Теперь в ее голосе звучала ярость. Темные глаза сверкали, бросали вызов. Бася его не принял.
— Я в восторге от мысли о том, что мы остаток жизни станем добывать литий и растить морковку, — продолжала Люсия. — Пусть мне никогда не придется сшивать связки и наращивать ампутированные пальцы — я не против. Потому что я сама сделала выбор. Но Яцек и Фелисия этого не выбирали.
— Я не отошлю детей обратно, — сказал Бася. — Что их там ждет? Здесь столько работы, такое поле для исследований и открытий, а там? — Он говорил громче, чем хотел, но не кричал. Почти не кричал.
— Мы решили отправиться сюда, — сказала Люсия. — А Фелисия выберет свою судьбу сама. Мы можем либо встать у нее на пути, либо помочь.
— Помочь ей вернуться — это не помощь, — сказал Бася. — Ее место здесь. Нам всем место здесь.
— А те места, откуда мы…
— Мы отсюда! Все, что было прежде, не в счет. Теперь мы здешние. С Илоса. Я скорей умру, чем позволю им притащить сюда свои войны, оружие, корпорации и научные проекты. И черт меня возьми, если отдам им еще одного ребенка.
— Пап?
В дверях стоял Яцек. Под мышкой он держал футбольный мяч, взгляд был озабоченный.
— Сын, — кивнул ему Бася.
Кроме стонов ветра не доносилось ни звука. Бася встал, взял контейнеры — свой и Люсии. Отнести посуду в утилизатор — очень маленькая оливковая веточка, но другой у него не было. В горле горячо кипел бессильный гнев и стыд. Катоа, посадочная площадка, тревога в глазах Яцека. Годы полета — и только для того, чтобы приземлиться в кирпичном дворце, из которого их дочь рвется сбежать. Все это смешалось в удушающем гневе, горячем, как припой.
— Все в порядке? — спросил Яцек.
— Мы с мамой просто разговаривали.
— Мы — не здешние, — сказала Люсия так, словно Яцека здесь не было. — Мы притворяемся здешними, но пока это не правда.
— Будет правдой, — сказал Бася.
ГЛАВА 6
ЭЛВИ
Элви сидела на лугу над поселком и тихо наблюдала. Здешние аналоги растений — назвать их настоящими растениями она не могла — поднимались над сухой коричневатой почвой, тянулись к солнцу. Самое высокое — не больше полуметра, с плоской неровной верхушкой — поворачивалось вслед за светилом, поблескивая зеленоватым отливом жучиных крылышек. Мягкий ветерок раскачивал стебли и холодил щеку. Элви не двигалась. В четырех метрах от нее ворковала ящерица-пересмешник.
На этот раз ответ прозвучал ближе. Элви захотелось подскочить от восторга, но она сдержалась. Захотелось радостно замахать руками, захихикать. Она сидела неподвижно, как каменная. Добыча пересмешника заковыляла к ней. Не крупнее воробья, с мягкой оборочкой то ли перьев, то ли густой шерсти на боках. Шесть длинных неловких ног, оканчивающихся двойными крючками. Можно было бы назвать их пальцами, но Элви не видела, чтобы зверек манипулировал этими отростками. Малютка снова заворковала — тихий гортанный клекот, нечто среднее между голосом горлицы и тамбурином. Пересмешник помедлил, следя за зверьком широко расставленными глазами. Элви видела, как еле заметно дрожит чешуйчатая кожа на боках.

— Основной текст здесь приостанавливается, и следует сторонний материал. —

-- ==== Sys2Proof/Tests/Slice0.lean ====
section
/-! SUPPORT. Tests of the model: ill-formed commands refused, words and values the spec writes out, and for every statement with
hypotheses a state and operands that meet them, clause by clause. -/

set_option Elab.async false

namespace Sys2Proof.Tests

open Sys2Proof Sys2Proof.Machine Sys2Proof.Claims

/-! States to test in. -/

/-- The wafer runs; pond 0 is in lake 0. -/
def on : State := (State.reset.wr .hub Reg.svcPwrStatState 4).wr (.lake 0) Reg.lakeClkStatState 0

/-- `on` with register fields written. -/
def onW (l : List (UnitId × Fld × Nat)) : State := l.foldl (fun s x => s.wr x.1 x.2.1 x.2.2) on

/-- `s` with entries in a hardware queue of tile t of pond 0. -/
def put (s : State) (t : Nat) (isOut : Bool) (q : Nat) (l : List QEnt) : State :=
  s.setQueue (queueKey 0 t isOut q) { TQueue.empty with hw := l }

/-- The outcome's state. -/
def after (o : Host.Outcome State Fault Refusal) (s : State) : State :=
  match o with
  | .next t => t
  | _ => s

/-! WellFormed: a command that passes, and for each check one that is refused. -/

theorem test_wf_csr_ok : (Instr.csrWrite (.tile 0 0) 0x10 8 1 false).wellFormed = true := by decide
theorem test_wf_csr_unit : (Instr.csrWrite (.tile 13824 0) 0x10 8 1 false).wellFormed = false := by decide
theorem test_wf_csr_size : (Instr.csrWrite (.tile 0 0) 0x10 2 1 false).wellFormed = false := by decide
theorem test_wf_csr_align : (Instr.csrWrite (.tile 0 0) 0x14 8 1 false).wellFormed = false := by decide
theorem test_wf_csr_range : (Instr.csrWrite (.tile 0 0) 0x800000 8 1 false).wellFormed = false := by decide
theorem test_wf_csr_value : (Instr.csrWrite (.tile 0 0) 0x10 4 0x100000000 false).wellFormed = false := by decide
theorem test_wf_segment_set : (Instr.segmentCheck 0 0 0 [⟨8, 0, 0, 1⟩] 0 0).wellFormed = false := by decide
theorem test_wf_segment_cell : (Instr.segmentCheck 0 0 0 [⟨0, 25, 0, 1⟩] 0 0).wellFormed = false := by decide
theorem test_wf_segment_after : (Instr.segmentCheck 0 0 0 [⟨0, 0, 257, 1⟩] 0 0).wellFormed = false := by decide
theorem test_wf_segment_ok : (Instr.segmentCheck 0 0 0 [⟨7, 24, 256, 0xFFFFFFFF⟩] 0 0).wellFormed = true := by decide
theorem test_wf_recompute : (Instr.rotatedRecomputeDone 0 0 0 [⟨0, 0, 0, 0x100000000⟩]).wellFormed = false := by decide
theorem test_wf_patrol : (Instr.dramPatrol 0 32 .good false).wellFormed = false := by decide
theorem test_wf_spring_write : (Instr.springWrite 0 12 [0, 0, 0, 0, 0]).wellFormed = false := by decide
theorem test_wf_slot_write : (Instr.slotWrite 0 255 [0, 0]).wellFormed = false := by decide
theorem test_wf_window_read : (Instr.tileWindowAccess (.read 2 4)).wellFormed = false := by decide
theorem test_wf_window_write : (Instr.tileWindowAccess (.write 0 4 0x100000000)).wellFormed = false := by decide
theorem test_wf_broadcast : (Instr.broadcastChunk 0 0 0 0 2 [0]).wellFormed = false := by decide
theorem test_wf_export : (Instr.exportReceived 0 0 [(16384, 0)]).wellFormed = false := by decide
theorem test_wf_wrap_write : (Instr.wrapWriteIgnored (.lake 576) 0 0).wellFormed = false := by decide
theorem test_wf_counter_read : (Instr.counterReadLow (.tile 0 0) 4 false 0).wellFormed = false := by decide

/-! Matrix cores: witnesses. -/

/-- Pond 0's M-core at tile 0 with a gate buffer of 64 KiB. -/
def mat (l : List (UnitId × Fld × Nat)) : State := onW ((.tile 0 0, Reg.mcoreGateBufSize, 64) :: l)
/-- `mat` with the M-core's own state. -/
def matC (l : List (UnitId × Fld × Nat)) (c : MCore) : State := (mat l).setMcore 0 0 c
/-- A complete row of the shape at reset: 64 F16 elements in 4 entries. -/
def aRow : GateRow := ⟨0, 4, []⟩
/-- A released group of one row. -/
def aGroup : MGroup := ⟨0, [aRow], 4, 0, 0, 0⟩
/-- An M-core whose array 0 has quarter 0 of that group in hand. -/
def busy (seg : Nat) (final : Bool) (replay : List Replay) : MCore :=
  { MCore.init with
    groups := [aGroup]
    arrs := { MArr.idle with
      work := some (0, 0)
      seg := seg
      replay := replay
      final := final } :: List.replicate 3 MArr.idle }

theorem test_wit_matrix_run : (mat []).ctrAbsent (.tile 0 0) = false ∧ (mat []).mRunOk 0 0 = true ∧
    on.ctrAbsent (.tile 0 0) = false ∧ on.mRunOk 0 0 = false := by decide

theorem test_wit_matrix_gate_value : (mat []).ctrAbsent (.tile 0 0) = false ∧
    (8 ≤ 8 ∧ (mat []).gateHolds 0 0 (gateDemand 8) = true) ∧ 8 < 9 ∧ on.gateHolds 0 0 (gateDemand 0) = false := by decide

theorem test_wit_matrix_mode : on.ctrAbsent (.tile 0 0) = false ∧ on.rd (.tile 0 0) Reg.mcoreCtrlMode ≠ true.toNat ∧
    (let s := matC [] { MCore.init with modeNext := some 1 }
     CoreReady s 0 0 ∧ 1 < 2 ∧ (s.mcore 0 0).modeNext = some 1 ∧ (s.mcore 0 0).settled = true) := by unfold CoreReady; decide

theorem test_wit_matrix_release :
    let s := matC [(.tile 0 0, Reg.mcoreCtrlRun, 1)] { MCore.init with fill := [aRow], age := 4096 }
    s.gateFill 0 0 ≠ 0 ∧ s.rd (.tile 0 0) Reg.mcoreCtrlRun = 1 ∧ s.ctrAbsent (.tile 0 0) = false ∧ CoreReady s 0 0 ∧
      NoBatch s 0 0 ∧ ((s.mcore 0 0).gov.getD (s.gateGovNow 0 0)).deadline ≤ (s.mcore 0 0).age + 0 := by unfold CoreReady NoBatch; decide

theorem test_wit_matrix_drained : let s := matC [(.tile 0 0, Reg.mcoreCtrlDrain, 1)] MCore.init
    CoreReady s 0 0 ∧ s.rd (.tile 0 0) Reg.mcoreCtrlDrain = 1 ∧ (s.mcore 0 0).drained = true := by unfold CoreReady; decide

theorem test_wit_matrix_takes :
    let s := put (mat [(.tile 0 0, Reg.mcoreCtrlRun, 1)]) 0 false 0 [⟨false, 5⟩]
    CoreReady s 0 0 ∧ s.mTakes 0 0 = true ∧ s.flag (.tile 0 0) Reg.mcoreCtrlMode = false ∧ (s.mcore 0 0).fill = [] ∧
      s.headData 0 0 0 = some 5 ∧ s.gateSlot 0 0 = some 0 := by unfold CoreReady; decide +kernel

theorem test_wit_matrix_mask :
    let s := put (matC [(.tile 0 0, Reg.mcoreCtrlRun, 1), (.tile 0 0, Reg.mcoreSparsePredEn, 1), (.tile 0 0, Reg.mcoreGateDemand, 8)]
      { MCore.init with fill := [aRow] }) 0 false 1 [⟨false, 5⟩]
    CoreReady s 0 0 ∧ s.mTakes 0 0 = true ∧ s.flag (.tile 0 0) Reg.mcoreSparsePredEn = true ∧ s.gateFill 0 0 = 0 ∧
      s.headData 0 0 1 = some 5 ∧ maskInvalid 5 = false ∧
      (s.mcore 0 0).fill.findIdx? (fun r => decide (r.masks.length < s.maskEntries 0 0)) = some 0 ∧
      (s.mcore 0 0).fill.length < 4 * ((s.mcore 0 0).gov.getD (s.gateGovNow 0 0)).demand := by unfold CoreReady; decide

theorem test_wit_csr_matrix :
    (let s := mat [(.tile 0 0, Reg.mcoreCtrlRun, 1)]
     s.ctrAbsent (.tile 0 0) = false ∧ s.wrapIgnored (.tile 0 0) 0x10 = false ∧ s.rd (.tile 0 0) Reg.mcoreCtrlRun = 1) ∧
    (on.wrapIgnored (.tile 0 0) 0x10 = false ∧ on.rd (.tile 0 0) Reg.mcoreCtrlRun = 0 ∧ slice 0x948 1 3 = 4 ∧ slice 0x948 4 3 = 4 ∧
      slice 0x948 7 3 = 2 ∧ slice 0x948 10 2 = 2 ∧ slice 0x948 15 2 = 0) := by decide

theorem test_wit_matrix_segment :
    let s := matC [(.tile 0 0, Reg.mcoreSparseRecEn, 1)] { busy 0 false [] with
      arrs := { MArr.idle with
        work := some (0, 0)
        recs := [⟨false, true, false, [], 0, 0, 0, 16, 0⟩] } :: List.replicate 3 MArr.idle }
    let x := (s.mcore 0 0).arr 0
    CoreReady s 0 0 ∧ x.work = some (0, 0) ∧ x.final = false ∧ x.replay = [] ∧ (s.mcore 0 0).stopped = false ∧
      (s.mcore 0 0).group 0 = some aGroup ∧ s.rd (.tile 0 0) Reg.mcoreSparseRecEn = 1 ∧
      4 * s.segGroups 0 0 * (x.seg + 1) ≤ 64 * x.recs.length := by unfold CoreReady; decide

theorem test_wit_matrix_check_off : on.rd (.tile 0 0) Reg.mcoreCfgChkEn = 1 ∧
    (mat [(.tile 0 0, Reg.mcoreCfgChkEn, 0)]).rd (.tile 0 0) Reg.mcoreCfgChkEn = 0 := by decide

theorem test_wit_matrix_recompute : let s := matC [] (busy 0 false [⟨0, AccSet.fresh, 1, false⟩])
    CoreReady s 0 0 ∧ ((s.mcore 0 0).arr 0).work = some (0, 0) ∧ ((s.mcore 0 0).arr 0).replay ≠ [] ∧
      (s.mcore 0 0).group 0 = some aGroup := by unfold CoreReady; decide

theorem test_wit_matrix_quarter :
    (let s := matC [] (busy 1 true [])
     CoreReady s 0 0 ∧ ((s.mcore 0 0).arr 0).work = some (0, 0) ∧ ((s.mcore 0 0).arr 0).final = true ∧
      (s.mcore 0 0).group 0 = some aGroup ∧ (s.mcore 0 0).bb.length < 2) ∧
    (let b := ⟨0, 1, [aRow], 4, 0, [], 0⟩
     let s := matC [] { busy 1 true [] with bb := [b, b] }
     (∀ b ∈ (s.mcore 0 0).bb, b.gid ≠ 0 ∨ b.block ≠ 0 / 4) ∧ 2 ≤ (s.mcore 0 0).bb.length) := by unfold CoreReady; decide

theorem test_wit_matrix_epilogue :
    let b : BBSlot := ⟨0, 0, [aRow], 4, 0, [(0, []), (1, []), (2, []), (3, [])], 0⟩
    let s := matC [] { MCore.init with bb := [b] }
    CoreReady s 0 0 ∧ (s.mcore 0 0).stage2 = [] ∧ (s.mcore 0 0).bb = [b] ∧ 4 ≤ b.quarters.length ∧ b.row < b.rows.length ∧
      Room (outQ s 0 0 0) 2 ∧ s.rd (.tile 0 0) Reg.mcoreCfgActEn = 0 ∧ s.rd (.tile 0 0) Reg.mcoreSparsePredEn = 0 ∧
      s.sramBad (coreKey 0 0 (s.rd (.tile 0 0) Reg.mcoreEpiBaseBase * 128 + 128 * b.block)) 128 = false := by
  unfold CoreReady Room; decide +kernel

theorem test_wit_matrix_elementwise :
    let s := put (mat [(.tile 0 0, Reg.mcoreCtrlRun, 1), (.tile 0 0, Reg.mcoreCtrlMode, 1)]) 0 false 0 [⟨false, 5⟩]
    CoreReady s 0 0 ∧ s.mTakes 0 0 = true ∧ s.rd (.tile 0 0) Reg.mcoreCtrlMode = 1 ∧ s.rd (.tile 0 0) Reg.mcoreCfgEwOp = 0 ∧
      (s.aFmt 0 0).scaled = false ∧ (s.aFmt 0 0 = .f32) = False ∧ ((inQ s 0 0 0).hw.take 1).length = 1 ∧
      (∀ e ∈ (inQ s 0 0 0).hw.take 1, e.tok = false) ∧ Room (outQ s 0 0 0) 2 ∧ s.rd (.tile 0 0) Reg.mcoreCfgActEn = 0 ∧
      s.sramBad (coreKey 0 0 (s.rd (.tile 0 0) Reg.mcoreEpiBaseBase * 128)) 128 = false := by unfold CoreReady Room; decide +kernel

theorem test_wit_sparse_record :
    let s := matC [(.tile 0 0, Reg.mcoreSparseRecEn, 1)] (busy 0 false [])
    CoreReady s 0 0 ∧ ((s.mcore 0 0).arr 0).work = some (0, 0) ∧ s.rd (.tile 0 0) Reg.mcoreSparseRecEn = 1 ∧
      (s.mcore 0 0).stopped = false ∧ ((s.mcore 0 0).arr 0).recs.length < s.rowK 0 0 / 64 ∧
      recordValid s 0 0 0 0 = false := by unfold CoreReady; decide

Вдруг ящерица со стремительностью выстрела распахнула пасть, выбросив наружу влажную розовую плоть. Зверек и пискнуть не успел, как вывернутое наизнанку брюхо ящерицы сбило его наземь. Элви от восторга стиснула кулаки, наблюдая, как хищник волочит по земле свои внутренние органы. Добыча, мертвая или парализованная, прилипла к ним. Земля и мелкие камушки тоже прилипли. Наконец все это подтянулось к непомерно широкой пасти пересмешника и стало медленно втягиваться внутрь. По прежним наблюдениям Элви знала, что пройдет не меньше часа, пока запавшие бока ящерицы снова наполнятся. Поднявшись, женщина отряхнула пыль и прохромала несколько шагов.

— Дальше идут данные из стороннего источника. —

-- ==== Sys2Proof/Certificates/Slice0/Obligations.lean ====
section
/-! DEFINITION. The statements for the provers. Where a statement gives a value, it gives it as the spec's pseudocode
does, in numbers, not through the model's own function for it. The fields `hasB32`, `events` and `rsp` of a state are the
model's own (log entries 1, 2 and 4): where a statement says what becomes of them it cites no rule for that. -/

open Sys2Proof Sys2Proof.Machine

namespace Sys2Proof.Spec

/-- A flag as the number 0 or 1. -/
def bit (b : Bool) : Nat := b.toNat

/-- Byte `j` of a sequence as a number, 0 past its end. -/
def byteAt (bytes : List Byte) (j : Nat) : Nat := (bytes.getD j 0).toNat

/-- Bytes `4n` .. `4n+3` as a number, the first the most significant (00_scope.md rule R9). -/
def word4 (bytes : List Byte) (n : Nat) : Nat :=
  16777216 * byteAt bytes (4 * n) + 65536 * byteAt bytes (4 * n + 1) + 256 * byteAt bytes (4 * n + 2)
    + byteAt bytes (4 * n + 3)

/-- A byte sequence as a number, the first byte the most significant. -/
def bigEndian (bytes : List Byte) : Nat := bytes.foldl (fun n b => 256 * n + b.toNat) 0

/-- `STATUS_value` (40_host_access.md rule R100), bit by bit. -/
def statusValue (s : Status) : Nat :=
  bit s.busy + 2 * bit s.done + 4 * bit s.rvalid + 8 * bit s.lockerr + 16 * s.errcode.toNat

/-- `ID_value` (40_host_access.md rule R100). -/
def idValue (hasB32 : Bool) : Nat := 0x484F5410 + bit hasB32

/-- The value of the pseudocode `RD(idx)` of 40_host_access.md rule R100, arm by arm. -/
def rdValue (hasB32 : Bool) (e : Engine) (i : Nat) : Nat :=
  if i = 0x01 then statusValue e.status
  else if i = 0x03 then idValue hasB32
  else if e.status.busy then 0
  else if i = 0x00 then 0
  else if i = 0x02 then
    e.cfg.digits.toNat + 16 * bit (e.cfg.alg == .sha256) + 256 * bit e.cfg.ie
  else if i = 0x04 then e.keylen.toNat
  else if i = 0x05 ∧ hasB32 then e.txtlen.toNat
  else if i = 0x06 then e.ctr.toNat / 2 ^ 32
  else if i = 0x07 then e.ctr.toNat % 2 ^ 32
  else if i = 0x08 then e.code.toNat
  else if i = 0x09 then e.trunc.toNat
  else if i = 0x0A then word4 e.codeStr.toList 0
  else if i = 0x0B then word4 e.codeStr.toList 1
  else if 0x10 ≤ i ∧ i ≤ 0x17 then (e.digest.toList.getD (i - 0x10) 0).toNat
  else if 0x20 ≤ i ∧ i ≤ 0x2F then word4 e.key.toList (i - 0x20)
  else if 0x40 ≤ i ∧ i ≤ 0x59 ∧ hasB32 then word4 e.txt.toList (i - 0x40)
  else 0

/-- The lockable writable word indices, 40_host_access.md rule R102. -/
def lockableIndex (hasB32 : Bool) (i : Nat) : Prop :=
  i = 0x00 ∨ i = 0x02 ∨ i = 0x04 ∨ i = 0x06 ∨ i = 0x07 ∨ (0x20 ≤ i ∧ i ≤ 0x2F) ∨
    (hasB32 = true ∧ (i = 0x05 ∨ (0x40 ≤ i ∧ i ≤ 0x59)))

/-- The mapped read-only word indices but `STATUS`, 20_memory.md rules R61 and R66. -/
def readOnlyIndex (i : Nat) : Prop := i = 0x03 ∨ (0x08 ≤ i ∧ i ≤ 0x0B) ∨ (0x10 ≤ i ∧ i ≤ 0x17)

/-- The unmapped word indices, 20_memory.md rules R61 and R65. -/
def unmappedIndex (hasB32 : Bool) (i : Nat) : Prop :=
  (0x0C ≤ i ∧ i ≤ 0x0F) ∨ (0x18 ≤ i ∧ i ≤ 0x1F) ∨ (0x30 ≤ i ∧ i ≤ 0x3F) ∨ 0x5A ≤ i ∨
    (hasB32 = false ∧ (i = 0x05 ∨ (0x40 ≤ i ∧ i ≤ 0x59)))

/-- Byte `k` of a word, byte 0 in bits 31:24. -/
def byteOf (v : Word) (k : Nat) : Byte := BitVec.ofNat 8 (v.toNat / 256 ^ (3 - k))

/-- A buffer whose bytes `4n` .. `4n+3` are those of `v` and whose other bytes are those of `buf`. -/
def putWord {k : Nat} (buf : Vector Byte k) (n : Nat) (v : Word) : Vector Byte k :=
  Vector.ofFn fun j => if j.val / 4 = n then byteOf v (j.val % 4) else buf[j]

/-- The engine after the arms of the pseudocode `WR(idx, v)` of 40_host_access.md rule R101, but for the first arm's
two flags, the drop and the accept, which are spelled out field by field. -/
def wrEffect (hasB32 : Bool) (e : Engine) (i : Nat) (v : Word) : Engine :=
  if i = 0x01 then
    { e with status := { e.status with
        done := e.status.done && !v.getLsbD 1, lockerr := e.status.lockerr && !v.getLsbD 3 } }
  else if e.status.busy = true ∧
      (i = 0x00 ∨ i = 0x02 ∨ i = 0x04 ∨ i = 0x06 ∨ i = 0x07 ∨ (0x20 ≤ i ∧ i ≤ 0x2F) ∨
        (hasB32 = true ∧ (i = 0x05 ∨ (0x40 ≤ i ∧ i ≤ 0x59)))) then
    { e with status := { e.status with lockerr := true } }
  else if i = 0x00 then
    { e with cmdLatch := v, status := { e.status with busy := true, done := false, errcode := 0 } }
  else if i = 0x02 then
    { e with cfg := {
        digits := BitVec.ofNat 4 v.toNat, alg := if v.getLsbD 4 then .sha256 else .sha1, ie := v.getLsbD 8 } }
  else if i = 0x04 then { e with keylen := BitVec.ofNat 7 v.toNat }
  else if i = 0x05 ∧ hasB32 then { e with txtlen := BitVec.ofNat 8 v.toNat }
  else if i = 0x06 then { e with ctr := BitVec.ofNat 64 (2 ^ 32 * v.toNat + e.ctr.toNat % 2 ^ 32) }
  else if i = 0x07 then { e with ctr := BitVec.ofNat 64 (2 ^ 32 * (e.ctr.toNat / 2 ^ 32) + v.toNat) }
  else if 0x20 ≤ i ∧ i ≤ 0x2F then { e with key := putWord e.key (i - 0x20) v }
  else if 0x40 ≤ i ∧ i ≤ 0x59 ∧ hasB32 then { e with txt := putWord e.txt (i - 0x40) v }
  else e

/-- The flags of a completion with error code `code` (41_command_sequencer.md rule R121). -/
def completedStatus (s : Status) (rvalid : Bool) (code : BitVec 4) : Status :=
  { busy := false, done := true, rvalid := rvalid, lockerr := s.lockerr, errcode := code }

/-- The state after a completion that writes `STATUS` and nothing else (41_command_sequencer.md rule R123). -/
def errorState (s : State) (rvalid : Bool) (code : BitVec 4) : State :=
  { s with eng := { s.eng with status := completedStatus s.eng.status rvalid code } }

/-- An outcome is the next state `t`, whatever it shows as the answer on the port. -/
def RunsTo (o : Host.Outcome State Fault Refusal) (t : State) : Prop :=
  ∃ answer, o = .next { t with rsp := answer }

/-- What the host reads at a word index after reset (10_state.md rule R36). -/
def resetRead (hasB32 : Bool) (idx : Index) : Word :=
  if idx = 0x02 then 0x00000006
  else if idx = 0x03 then (if hasB32 then 0x484F5411 else 0x484F5410)
  else 0x00000000

/-- The bits of `v` that a lockable register other than `CMD` stores and reads back (40_host_access.md rule R101). -/
def storedBits (idx : Index) (v : Word) : Word :=
  if idx = 0x02 then v &&& 0x0000011F
  else if idx = 0x04 then v &&& 0x0000007F
  else if idx = 0x05 then v &&& 0x000000FF
  else v

/-- `mac = HMAC(cfg.alg, key[0..keylen), be64(ctr))` (44_hotp.md rule R193). -/
def macOf (e : Engine) : List Byte := hmac e.cfg.alg (e.key.toList.take e.keylen.toNat) (be64 e.ctr)

/-- `D`, 20 for SHA-1 and 32 for SHA-256 (43_hash_hmac.md rule R170). -/
def macLength (e : Engine) : Nat := if e.cfg.alg = .sha256 then 32 else 20

/-- `o = mac[D-1] & 0x0F` (44_hotp.md rule R194). -/
def macOffset (e : Engine) : Nat := byteAt (macOf e) (macLength e - 1) % 16

/-- A letter in lower case, any other byte as it is. -/
def lowerCase (c : Byte) : Byte := if 0x41 ≤ c.toNat ∧ c.toNat ≤ 0x5A then c + 0x20 else c

/-- A byte the decoder accepts: `A`..`Z`, `a`..`z`, `2`..`7` or `=` (60_exceptions.md rule R210). -/
def acceptedChar (c : Byte) : Prop :=
  (0x41 ≤ c.toNat ∧ c.toNat ≤ 0x5A) ∨ (0x61 ≤ c.toNat ∧ c.toNat ≤ 0x7A) ∨
    (0x32 ≤ c.toNat ∧ c.toNat ≤ 0x37) ∨ c.toNat = 0x3D

/-- The value of an alphabet character in either case (42_base32.md rule R142). -/
def charValue (c : Byte) : Nat :=
  if c.toNat ≤ 0x37 then c.toNat - 0x32 + 26 else if c.toNat ≤ 0x5A then c.toNat - 0x41 else c.toNat - 0x61

/-- The characters of a text that are not `=` (42_base32.md rule R142). -/
def alphabetChars (t : List Byte) : List Byte := t.filter fun c => c != 0x3D

/-- The values of a text's alphabet characters as one number, the first the most significant. -/
def textNumber (t : List Byte) : Nat := (alphabetChars t).foldl (fun n c => 32 * n + charValue c) 0

/-- The count `m` of a text's alphabet characters is one that no whole number of bytes gives (42_base32.md rule R142). -/
def badCount (t : List Byte) : Prop :=
  (alphabetChars t).length % 8 = 1 ∨ (alphabetChars t).length % 8 = 3 ∨ (alphabetChars t).length % 8 = 6

/-- `B32D` raises `E_FORMAT` on a text (42_base32.md rule R142). -/
def badText (t : List Byte) : Prop := (∃ c ∈ t, ¬ acceptedChar c) ∨ badCount t

end Sys2Proof.Spec

open Sys2Proof.Spec

/-! ## Steps and the schedule -/

/-- A step whose turn is the host's runs the decoded transaction, and a step whose turn is the engine's runs the
decoded latched command when the engine is busy and nothing when it is idle (00_scope.md rule R12,
41_command_sequencer.md rules R121 and R122). The schedule is the model's (log entries 2 and 3). -/
def Obligations.StepRunsDecodedInstruction : Prop :=
  (∀ (s : State) (ht : Transaction) (rest : List Event), s.events = .request ht :: rest →
    (decodeTransaction ht).wellFormed s.hasB32 = true ∧
    step s = exec (decodeTransaction ht) { s with events := rest }) ∧
  (∀ (s : State) (rest : List Event), (s.events = .completion :: rest ∨ s.events = [] ∧ rest = []) →
    (s.eng.status.busy = true →
      (decodeCommand s.hasB32 s.eng.cmdLatch).wellFormed s.hasB32 = true ∧
      step s = exec (decodeCommand s.hasB32 s.eng.cmdLatch) { s with events := rest }) ∧
    (s.eng.status.busy = false → step s = .next { s with events := rest, rsp := none }))

/-- Every step answers a next state (60_exceptions.md rule R212). -/
def Obligations.EveryStepAnswersNextState : Prop :=
  (∀ s : State, ∃ t, step s = .next t) ∧
  (∀ (i : Instr) (s : State), ∃ t, exec i s = .next t)

/-- A reset is enabled in every state, busy or not, whatever transaction is presented with it, and leaves every element
of the engine at the value 10_state.md rule R36 lists; every register then reads as that rule says
(70_reset_and_hazards.md rule R240). -/
def Obligations.ResetFromEveryState : Prop :=
  ∀ (s : State) (p : Option Transaction) (rest : List Event), s.events = .reset p :: rest →
    ∃ t, step s = .next t ∧ t.hasB32 = s.hasB32 ∧ t.events = rest ∧ irq t.eng = false ∧
      (∀ j : Fin 64, t.eng.key[j] = 0) ∧ t.eng.keylen = 0 ∧ t.eng.ctr = 0 ∧
      t.eng.cfg = { digits := 6, alg := .sha1, ie := false } ∧
      t.eng.status = { busy := false, done := false, rvalid := false, lockerr := false, errcode := 0 } ∧
      (∀ j : Fin 8, t.eng.digest[j] = 0) ∧ t.eng.trunc = 0 ∧ t.eng.code = 0 ∧ (∀ j : Fin 8, t.eng.codeStr[j] = 0) ∧
      (∀ j : Fin 104, t.eng.txt[j] = 0) ∧ t.eng.txtlen = 0 ∧ t.eng.cmdLatch = 0 ∧
      ∀ (idx : Index) (data : Word), exec (.rd idx data) t = .next { t with rsp := some (resetRead s.hasB32 idx) }

/-! ## Host transactions -/

/-- `RD idx` (the transaction with `W = 0`) returns the value of the pseudocode of 40_host_access.md rule R100, whatever
the `DATA` field holds, and changes no state of the engine. -/
def Obligations.RdReturnsRegisterValue : Prop :=
  ∀ (idx : Index) (data : Word) (s : State),
    (∀ ht : Transaction, ht.toNat = 2 ^ 32 * idx.toNat + data.toNat → decodeTransaction ht = .rd idx data) ∧
    exec (.rd idx data) s =
      .next { s with rsp := some (BitVec.ofNat 32 (rdValue s.hasB32 s.eng idx.toNat)) }

/-- `WR idx, v` (the transaction with `W = 1`) has the effect of the pseudocode of 40_host_access.md rule R101, accept
and drop included, and no other. -/
def Obligations.WrHasRegisterEffect : Prop :=
  ∀ (idx : Index) (v : Word) (s : State),
    (∀ ht : Transaction, ht.toNat = 2 ^ 32 * (0x80 + idx.toNat) + v.toNat → decodeTransaction ht = .wr idx v) ∧
    exec (.wr idx v) s =
      .next { s with eng := wrEffect s.hasB32 s.eng idx.toNat v, rsp := some 0 }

Нога у нее после той ужасной ночи была в лубке. Боль в месте перелома стала тупой, ноющей и скорее раздражала, чем мешала, но двигалась Элви с трудом. Открыв сумку — черная ткань зашуршала под пальцами, — Элви бережно опустила внутрь кормящуюся ящерицу. Та метнула на человека недоверчивый взгляд. Недоверие было заслуженным.
6
Саг алу — восточное блюдо, картофель под пряным соусом.